Christopher Condon
- ドル高の影響評価する際はより広い文脈の中で考察する必要
- 米製造業の雇用減少は貿易よりも生産性向上の影響が大きい
トランプ前米大統領は強いドルが米製造業者に打撃を与えているとの見解だが、イエレン財務長官はそう単純なものではないとみている。
イエレン長官はブルームバーグ・ニュースが26日に行ったインタビューで、ドル高の影響を評価する際はより広い文脈の中で考察する必要があると指摘。米製造業の雇用に国際貿易が及ぼしている影響はそれほど大きくないとの考えを示した。

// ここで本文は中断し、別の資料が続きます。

-- ==== Sys2Proof/Machine/Stacking.lean ====
section
/-! DEFINITION. The stacking unit (section 7): stack records, assignment, arrival, the change exchange, faults
and closings, and the meanings of STKREADY, STKFAULT, CHANGE_TIMER_EXPIRY, LANE_ENABLE and CLOSE_STACK. -/

namespace Sys2Proof.Machine

/-! ## The change (7.6) and the end of a job (7.8) -/

/-- The record's change is due (R130), for a record that is its lane's oldest. -/
def StackRec.changeDue (r : StackRec) : Bool :=
  r.state == .filled && r.arrived == r.assigned && !r.requested

/-- R130: if the change of lane k is due, its STACK item is queued and the record marked requested. -/
def State.requestChange (k : Fin 8) (s : State) : State :=
  match (s.lane k).list with
  | [] => s
  | r :: rest =>
    if r.changeDue then
      (s.onLane k fun l => { l with list := { r with requested := true } :: rest }).onSched
        fun q => { q with stack := q.stack ++ [{ lane := k, number := r.number }] }
    else s

/-- R138, R162: the end-of-job report, made once the repeat queue and every stack list are empty in
ENDING, returns the job to ARMED. -/
def State.completeEnding (s : State) : State :=
  if s.job.state = .ending ∧ s.track.queue = [] ∧ s.stacksEmpty = true then
    s.enterJobState .armed .none
  else s

/-- A record closed before its target: FILLED with its SHORT flag set; other records stay (R124, R137,
R138). -/
def StackRec.closeShort (r : StackRec) : StackRec :=
  if r.state = .assigning then { r with state := .filled, short := true } else r

/-- R138 for one lane: the ASSIGNING record closes, the gap counter is 0, the change is tested. -/
def State.closeLaneAtEnd (k : Fin 8) (s : State) : State :=
  (s.onLane k fun l => { l with list := l.list.map StackRec.closeShort, gap := 0 }).requestChange k

/-- R138: the closing of every stack when the repeat queue has become empty in ENDING, and the report. The lanes
are taken from lane 0 upward, which orders their STACK items (the model's choice, log entry 26). -/
def State.endOfJobClosing (s : State) : State :=
  (allLanes.foldl (fun s k => s.closeLaneAtEnd k) s).completeEnding

/-! ## Faults (7.7) -/

/-- R135: lane k faults. -/
def State.faultLane (k : Fin 8) (cause : FaultCause) (s : State) : State :=
  (((s.onLane k fun l => { l with state := .fault, cause, list := [], timer := none, gap := 0 }).onSched
      fun q => { q with stack := q.stack.filter (·.lane != k) }).notify .stackerFault (some k)
      (BitVec.ofNat 32 cause.code)).completeEnding

/-- The lane's change timer has counted to the timeout it was started with (R132). -/
def StackLane.timerDue (l : StackLane) : Bool :=
  match l.timer with
  | some t => decide (t.timeout ≤ t.count)
  | none => false

/-- R132: a change timer that has reached its timeout expires and faults the lane. -/
def State.expireIfDue (k : Fin 8) (s : State) : State :=
  if (s.lane k).timerDue then s.faultLane k .timeout else s

/-- R132: one more valid cycle frame for every running change timer. -/
def State.countFrame (s : State) : State :=
  s.onStk fun u => { u with lanes := u.lanes.map fun l =>
    { l with timer := l.timer.map fun t => { t with count := t.count + 1 } } }

/-! ## Assignment at commit (7.4) -/

/-- The stacking unit's answer at step 11 (R108). -/
inductive AssignAnswer
  | stack (number : Nat) | gap | listFull
deriving DecidableEq, Repr

/-- One label more assigned; at its target the record is FILLED (R126). -/
def StackRec.take (r : StackRec) : StackRec :=
  { r with assigned := r.assigned + 1,
           state := if r.assigned + 1 = r.target then .filled else r.state }

/-- The stack number after `n`, from 65,535 on to 1 (R125). -/
def nextStackNumber (n : Nat) : Nat :=
  if n = 65535 then 1 else n + 1

/-- The gap counter after a label has joined record r: the change gap if that filled it (R123, R126). -/
def StackLane.gapAfter (cfg : LaneCfg) (r : StackRec) (l : StackLane) : Nat :=
  if r.state = .filled then cfg.changeGap else l.gap

/-- R126: the label joins the ASSIGNING record r. -/
def StackLane.join (cfg : LaneCfg) (r : StackRec) (l : StackLane) : AssignAnswer × StackLane :=
  (.stack r.number,
    { l with list := l.list.map fun x => if x.state = .assigning then x.take else x,
             gap := l.gapAfter cfg r.take })

/-- A stack record as R125 opens it. -/
def StackRec.opened (cfg : LaneCfg) (number design : Nat) : StackRec where
  number := number
  design := design
  assigned := 0
  arrived := 0
  held := 0
  target := cfg.target
  suspect := 0
  short := false
  requested := false
  state := .assigning

/-- R125: a new record is opened for the label, which joins it, or the list is full. -/
def StackLane.openFor (cfg : LaneCfg) (design : Nat) (l : StackLane) : AssignAnswer × StackLane :=
  if Config.stackListCapacity ≤ l.list.length then (.listFull, l)
  else
    let r := (StackRec.opened cfg l.next design).take
    (.stack r.number,
      { l with list := l.list ++ [r], next := nextStackNumber l.next, gap := l.gapAfter cfg r })

/-- Step 11 of the outcome decision (R124 to R126) for a label of this design. -/
def StackLane.assign (cfg : LaneCfg) (design : Nat) (l : StackLane) : AssignAnswer × StackLane :=
  match l.list.find? (·.state == .assigning) with
  | none => l.openFor cfg design
  | some r =>
    if r.design = design then l.join cfg r
    else if cfg.changeGap = 0 then
      StackLane.openFor cfg design { l with list := l.list.map StackRec.closeShort, gap := 0 }
    else
      (.gap, { l with list := l.list.map StackRec.closeShort, gap := cfg.changeGap - 1 })

/-! ## Arrivals (7.5) -/

/-- The lane's oldest record is CHANGING (R127). -/
def StackLane.changing (l : StackLane) : Bool :=
  match l.list with
  | r :: _ => r.state == .changing
  | [] => false

/-- The held total of the lane (R128). -/
def StackLane.heldTotal (l : StackLane) : Nat :=
  (l.list.map (·.held)).sum

/-- One label landed on the record of this number, held if the lane is changing (R127, R128). -/
def StackLane.land (number : Nat) (l : StackLane) : StackLane :=
  { l with list := l.list.map fun r =>
      if r.number = number then
        { r with arrived := r.arrived + 1, held := if l.changing then r.held + 1 else r.held }
      else r }

/-- R127 for one lane: whether the label of this stack reference was counted, and the state after. -/
def State.landLabel (k : Fin 8) (number : Nat) (s : State) : Bool × State :=
  if (s.lane k).state = .fault then (false, s)
  else if (s.lane k).list.all (·.number != number) then (false, s)
  else
    let landed := s.onLane k (·.land number)
    if (s.lane k).changing = true ∧ (s.cfg k).holdLimit < (landed.lane k).heldTotal then
      (false, landed.faultLane k .holdOverrun)
    else (true, landed.requestChange k)

/-! ## Suspect charges (R129) -/

/-- R129: a charge against the record of this number, unless it is CHANGING. -/
def State.suspectNamed (k : Fin 8) (number : Nat) (s : State) : State :=
  s.onLane k fun l => { l with list := l.list.map fun r =>
    if r.number = number ∧ r.state ≠ .changing then { r with suspect := r.suspect + 1 } else r }

/-- The list with one suspect charge on its oldest record that is not CHANGING, the receiving stack. -/
def chargeReceiving : List StackRec → List StackRec
  | [] => []
  | r :: rest =>
    if r.state = .changing then r :: chargeReceiving rest
    else { r with suspect := r.suspect + 1 } :: rest

/-- R129: a charge against the lane's receiving stack, if it has one. -/
def State.suspectReceiving (k : Fin 8) (s : State) : State :=
  s.onLane k fun l => { l with list := chargeReceiving l.list }

/-! ## HOLD and CLEAR (R139, R140) -/

/-- What the settlement leaves of a stack record (R139). -/
def StackRec.settle (r : StackRec) : Option StackRec :=
  if r.state = .changing then some r
  else if r.arrived = 0 then none
  else if r.arrived < r.assigned ∨ r.state = .assigning then
    some { r with state := .filled, short := true, assigned := r.arrived }
  else some r

/-- R139 for one lane. -/
def State.settleLane (k : Fin 8) (s : State) : State :=
  (s.onLane k fun l => { l with list := l.list.filterMap StackRec.settle, gap := 0 }).requestChange k

/-- R139: the settlement of every lane at entry to HOLD, from lane 0 upward, which orders their STACK items (the
model's choice, log entry 26). -/
def State.settleStacks (s : State) : State :=
  allLanes.foldl (fun s k => s.settleLane k) s

/-- R140: every stack list, change timer, STACK item and gap counter goes at CLEAR. -/
def State.clearStacks (s : State) : State :=
  (s.onStk fun u => { u with lanes := u.lanes.map fun l =>
    { l with list := [], timer := none, gap := 0 } }).onSched fun q => { q with stack := [] }

/-! ## Meanings -/

/-- R133: the change of lane k ends. -/
def State.endChange (k : Fin 8) (number : Nat) (s : State) : State :=
  (((s.onLane k fun l =>
      { l with list := l.list.tail.map fun r => { r with held := 0 }, timer := none }).notify
        .stackDone (some k) (BitVec.ofNat 32 number)).requestChange k).completeEnding

/-- One stray STKREADY more (R133, R141). -/
def State.countStrayReady (s : State) : State :=
  s.onStk fun u => { u with strayReady := satInc u.strayReady }

/-- The oldest record of the lane is CHANGING with this stack number (R133). -/
def StackLane.awaits (number : Nat) (l : StackLane) : Bool :=
  match l.list with
  | r :: _ => r.state == .changing && r.number == number
  | [] => false

/-- STKREADY (R133). A change timer that has already reached its timeout has expired first (R132). -/
def execStkready (lane : Byte) (number : Half) (s : State) : Host.Outcome State Fault Refusal :=
  .next <| s.ifAddressed fun s =>
    match laneOf lane with
    | none => s.countStrayReady
    | some k =>
      let s := s.expireIfDue k
      if (s.lane k).awaits number.toNat then s.endChange k number.toNat else s.countStrayReady

/-- STKFAULT (R134). -/
def execStkfault (lane : Byte) (s : State) : Host.Outcome State Fault Refusal :=
  .next <| s.ifAddressed fun s =>
    match laneOf lane with
    | none => s
    | some k => if (s.lane k).state = .ready then s.faultLane k .node else s

/-- CHANGE_TIMER_EXPIRY (R132). A timer that is stopped or has not reached its timeout does not expire. -/
def execChangeTimerExpiry (k : Fin 8) (s : State) : Host.Outcome State Fault Refusal :=
  .next (s.expireIfDue k)

/-- LANE_ENABLE (R136). -/
def execLaneEnable (lane : Byte) (s : State) : Host.Outcome State Fault Refusal :=
  .next <| s.ifAddressed fun s =>
    match laneOf lane with
    | none => s.reply .badLane
    | some k =>
      (if (s.lane k).state = .fault then
        s.onLane k fun l => { l with state := .ready, cause := .none }
      else s).reply .ok

/-- CLOSE_STACK (R137). -/
def execCloseStack (lane : Byte) (s : State) : Host.Outcome State Fault Refusal :=
  .next <| s.ifAddressed fun s =>
    match laneOf lane with
    | none => s.reply .badLane
    | some k =>
      if (s.lane k).list.any (·.state == .assigning) then
        ((s.onLane k fun l => { l with list := l.list.map StackRec.closeShort,
                                       gap := (s.cfg k).changeGap }).requestChange k).reply .ok
      else s.reply .wrongState

end Sys2Proof.Machine
end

イエレン氏は「非常に強いドルは輸出にマイナス、輸入にはプラスとなり得る」とした上で、「しかし、そこにはもっとずっと多くの要素がある。なぜドルが強いのかを問わなければならない」と述べた。
イエレン長官は先週、米経済の強さが外資を呼び込み、ドルの価値を高めているとの認識を示した。
トランプ氏は先にブルームバーグ・ビジネスウィークとのインタビューで、「われわれは通貨に関して大きな問題を抱えている」とし、「米国製品は高過ぎるから誰も買いたがらない」と述べた。
イエレン長官はまた、米製造業の雇用は数十年にわたって減少し続けているが、国内総生産(GDP)に占める製造業の割合は比較的安定していると指摘。製造業の雇用減は貿易よりも生産性向上の影響が大きいとの見解を示した。
原題:Yellen Rebuffs Trump Argument on Dollar Hurting US Manufacturing(抜粋)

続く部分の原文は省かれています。